Он глубокомысленно нахмурился и спросил:
— Значит, по-вашему, они чего-то похожего ждали?
— Ну, задним числом, конечно, легче всего сказать: «А я вам что говорил?» И все же считаю, в обеих историях, касавшихся этой женщины, мы ответов не нашли. А если нет ответа, кто знает, чего ждать дальше? Мне не очень понравилось, что они решили уединиться, когда над ней еще что-то висит, — если вправду висит, но Коллинсон настаивал. Я взял с него обещание, что он протелеграфирует мне, если заметит что-то странное. Вот он и протелеграфировал.
Ролли кивнул раза три или четыре, потом спросил:
— Почему вы думаете, что он не сам упал со скалы?
— Он меня вызвал. Что-то было неладно. Кроме того, слишком много накрутилось вокруг его жены — не верится, что тут одни случайности.
— Там ведь проклятие, — сказал он.
— Это конечно, — согласился я, вглядываясь в его невыразительное лицо. Ролли по-прежнему был для меня загадкой. — Но беда в том, что уж больно аккуратно оно сбывается. Первый раз с таким проклятием сталкиваюсь.
Минуты две он хмурился, взвешивая мое суждение, а потом остановил машину.
— Здесь нам придется вылезти: дальше дорога не такая хорошая. Хорошей, впрочем, она и раньше не была. А все ж таки слышишь иногда, что они сбываются.
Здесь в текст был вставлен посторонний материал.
-- ==== Sys2Proof/Safety.lean ====
section
/-! DEFINITION. The terms claims are stated in: when a command runs undisturbed, the events and samples of the read
sequences as the spec's tables list them, and the invariants of the machine. -/

namespace Sys2Proof.Machine

/-- The block can accept a command, and no host operation lands before the command ends. -/
def State.ready (s : State) : Prop := s.rst = false ∧ s.busy = false ∧ Config.maxSteps ≤ s.budget

/-! ## What the read sequences see and do -/

/-- The `k`-th DATA sample from `s` on (R133). -/
def State.dataAt (s : State) (k : Nat) : BitVec 1 := dataLine (s.lineAt k)

/-- The `k`-th BUS sample from `s` on, after the pin map (R152). -/
def State.busAt (s : State) (k : Nat) : BitVec 6 := busLines s.build.pinMap (s.lineAt k)

/-- The `k`-th TBUS sample from `s` on (R183). -/
def State.tbusAt (s : State) (k : Nat) : BitVec 4 := tbusLines (s.lineAt k)

/-- `1 - d` of a sample d: 1 exactly when it reads 0, pressed (R134). -/
def pressedBit (d : BitVec 1) : Byte := if d = 0#1 then 1#8 else 0#8

/-- RAW[0] of the NES read, the sum of (1 - d_k) << (8 - k): the first sample in bit 7, the eighth in bit 0 (R134). -/
def nesByte (d : Nat → BitVec 1) : Byte :=
  (pressedBit (d 0) <<< 7) ||| (pressedBit (d 1) <<< 6) ||| (pressedBit (d 2) <<< 5) ||| (pressedBit (d 3) <<< 4) |||
  (pressedBit (d 4) <<< 3) ||| (pressedBit (d 5) <<< 2) ||| (pressedBit (d 6) <<< 1) ||| pressedBit (d 7)

/-- The five bytes of the full DB9 read (R153). -/
def db9FullRaw (b : Nat → BitVec 6) : Raw := ⟨zext8 (b 0), zext8 (b 1), zext8 (b 2), zext8 (b 3), zext8 (b 4)⟩

/-- The five bytes of the short DB9 read (R157). -/
def db9ShortRaw (l : Literals) (b : BitVec 6) : Raw :=
  ⟨zext8 b, l.rawInvalid, l.rawInvalid, l.rawInvalid, l.rawInvalid⟩

/-- Steps 5k - 1 to 5k + 3 of the timing FSM (R135). -/
def nesBitEvents (l : Literals) (d : BitVec 1) : List Event :=
  [.drive (.clk false), .wait l.tClkSetupUs, .sampleData d, .wait l.tClkHoldUs, .drive (.clk true)]

/-- The 43 line events of NesRead (R135). -/
def nesReadEvents (l : Literals) (d : Nat → BitVec 1) : List Event :=
  [.drive (.latch true), .wait l.tLatchUs, .drive (.latch false)] ++
    (nesBitEvents l (d 0) ++ nesBitEvents l (d 1) ++ nesBitEvents l (d 2) ++ nesBitEvents l (d 3) ++
      nesBitEvents l (d 4) ++ nesBitEvents l (d 5) ++ nesBitEvents l (d 6) ++ nesBitEvents l (d 7))

/-- The 22 line events of Db9ReadFull (R156). -/
def db9FullEvents (l : Literals) (b : Nat → BitVec 6) : List Event :=
  [.drive (.sel true), .wait l.tDb9SettleUs, .sampleBus (b 0),
    .drive (.sel false), .wait l.tDb9SettleUs, .sampleBus (b 1),
    .drive (.sel true), .wait l.tDb9SettleUs, .drive (.sel false), .wait l.tDb9SettleUs, .sampleBus (b 2),
    .drive (.sel true), .wait l.tDb9SettleUs, .drive (.sel false), .wait l.tDb9SettleUs, .sampleBus (b 3),
    .drive (.sel true), .wait l.tDb9SettleUs, .drive (.sel false), .wait l.tDb9SettleUs, .sampleBus (b 4),
    .drive (.sel true)]

/-- The 3 line events of Db9ReadShort (R157). -/
def db9ShortEvents (l : Literals) (b : BitVec 6) : List Event := [.drive (.sel true), .wait l.tDb9SettleUs, .sampleBus b]

/-- The 9 line events of Tg16Read (R183). -/
def tg16ReadEvents (l : Literals) (a b : BitVec 4) : List Event :=
  [.drive (.oe .disable), .wait l.tTg16Us, .drive (.dsel true), .wait l.tTg16Us, .sampleTbus a,
    .drive (.dsel false), .wait l.tTg16Us, .sampleTbus b, .drive (.oe .enable)]

/-- The sum of the minimum waits of a list of events, in microseconds (R272). -/
def minimumUs : List Event → Nat
  | [] => 0
  | .wait us :: rest => us + minimumUs rest
  | _ :: rest => minimumUs rest

/-! ## Invariants -/

/-- The steps that end a table: what follows them is put in place by the step itself, or the command is over. -/
def endsTable : Act → Bool
  | .check => true
  | .complete _ _ _ => true
  | .identify => true
  | .compare => true
  | _ => false

/-- Only the last step still to be taken ends a table. -/
def properSteps : List Act → Bool
  | [] => true
  | [a] => endsTable a
  | a :: b :: rest => !endsTable a && properSteps (b :: rest)

/-- How many sequencer steps a step may still cost, with everything it puts in place. -/
def stepCost : Act → Nat
  | .check => 100
  | .identify => 10
  | .compare => 5
  | .wait _ => 2
  | _ => 1

/-- How many sequencer steps a list of steps may still cost. -/
def stepsCost : List Act → Nat
  | [] => 0
  | a :: rest => stepCost a + stepsCost rest

/-- STATUS.BUSY = 1 exactly while the sequencer runs a command, the command's steps come to a completion within the bound
of one model step (R22, R27, R103), and old buffer bytes are kept only while a command runs. -/
def Sequenced (s : State) : Prop :=
  (s.busy = true ↔ s.fsm ≠ []) ∧ properSteps s.fsm = true ∧ stepsCost s.fsm ≤ Config.maxSteps ∧
  (s.fsm = [] → s.oldBytes = [])

/-- KIND is a value an identification can give (R31, R167), NONE outside DB9, and of a DB9 instance that is initialised, or
about to be, or about to translate, it is not NONE (R201). -/
def KindLegal (s : State) : Prop :=
  s.kind ≠ .atari ∧
  (s.build.family ≠ .db9 → s.kind = .none) ∧
  (.identify ∈ s.fsm → s.build.family = .db9) ∧
  (s.build.family = .db9 → s.initOk = true ∨ .setInitOk ∈ s.fsm ∨ .translate ∈ s.fsm → s.kind ≠ .none) ∧
  (s.build.family = .db9 → .clearSession ∈ s.fsm → .setInitOk ∉ s.fsm ∧ .translate ∉ s.fsm)

/-- An axis byte is 0, 128 or 255 (R193). -/
def axisLegal (b : Byte) : Prop := b = 0#8 ∨ b = 128#8 ∨ b = 255#8

/-- Both axes of a report are legal (R34). -/
def axesLegal (r : Report) : Prop := axisLegal r.x ∧ axisLegal r.y

/-- KIND is legal, and CANON's and LAST's axes are (R34, R193). -/
def ReportsLegal (s : State) : Prop := KindLegal s ∧ axesLegal s.canon ∧ axesLegal s.last

/-- The output registers once the drives of a list of steps have been made. -/
def linesAfter (f : Family) : List Act → Lines → Lines
  | [], l => l
  | .drive d :: rest, l => linesAfter f rest (setLine l d)
  | .idleLevels :: rest, l => linesAfter f rest (idleLines f l)
  | _ :: rest, l => linesAfter f rest l

/-- The family's lines are at their idle levels (R131, R151, R181). -/
def linesIdle (f : Family) (l : Lines) : Prop :=
  match f with
  | .nes => l.latch = false ∧ l.clk = true
  | .db9 => l.sel = true
  | .tg16 => l.oe = .enable ∧ l.dsel = false

/-- Once driven, the family's lines are left at their idle levels by every command: the drives still to come end there. -/
def LinesSettle (s : State) : Prop :=
  Sequenced s ∧
  (s.linesEn = true ∨ .enableLines ∈ s.fsm →
    linesIdle s.build.family (linesAfter s.build.family s.fsm s.lines))

/-- A list of steps that starts inside a masking window (`true`) or outside one: no window opens inside another, and every
window closes before the command completes (R251). -/
def windowShape : Bool → List Act → Bool
  | w, [] => !w
  | w, .maskIrq :: rest => !w && windowShape true rest
  | w, .restoreIrq :: rest => w && windowShape false rest
  | w, .identify :: _ => w
  | w, .check :: _ => !w
  | w, .compare :: _ => !w
  | w, .complete _ _ _ :: _ => !w
  | w, _ :: rest => windowShape w rest

/-- The steps still to be taken nest no masking window and close the one that is open (R251). -/
def WindowsClose (s : State) : Prop := ∃ w, windowShape w s.fsm = true

/-- The values after reset that the spec gives (R260): FSM, RESP, STATUS's flags, WAIT_CNT, and the lines released. -/
def ResetValued (s : State) : Prop :=
  s.fsm = [] ∧ s.resp = 0x00000000#32 ∧ s.busy = false ∧ s.initOk = false ∧ s.first = false ∧ s.kind = .none ∧
  s.drop = false ∧ s.linesEn = false ∧ s.drivenLines = [] ∧ s.waitCnt = 0

/-- While RST is asserted the block holds its reset values (R260). -/
def RstHolds (s : State) : Prop := s.rst = true → s = holdReset s

/-- Host memory is in its canonical form. -/
def MemoryCanonical (s : State) : Prop := s.mem.wf = true

/-- RESP's reserved bits read 0 (R25). -/
def RespReservedZero (s : State) : Prop := respReservedZero s.resp = true

end Sys2Proof.Machine
end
Такое иной раз бывает, что поневоле думаешь: нет, есть на свете… в жизни… всякое, не совсем понятное. — И когда мы уже зашагали, он нахмурился и подыскал подходящее слово. — Непостижимое, что ли.
Я не стал возражать.
По тропинке он шел первым и сам остановился у того места, где был вырван куст, — об этой подробности я ему не говорил. Я молчал, пока он смотрел сверху на тело Коллинсона, обшаривал взглядом каменную стену, а потом ходил взад и вперед по тропинке, нагнувшись и сверля землю своими рыжеватыми глазами.
Он бродил так минут десять, если не больше, потом выпрямился и сказал:
— Тут ничего не найти. Давайте спустимся.
Я пошел было назад к расщелине, но он сказал, что есть дорога полегче, впереди. Он оказался прав. Мы спустились к Эрику.
Ролли перевел взгляд с трупа на край тропы высоко над нашими головами и пожаловался:
— Прямо не пойму, как он мог сюда упасть.
— Он не сюда упал. Я его вытащил из воды, — ответил я и показал место, где лежало тело.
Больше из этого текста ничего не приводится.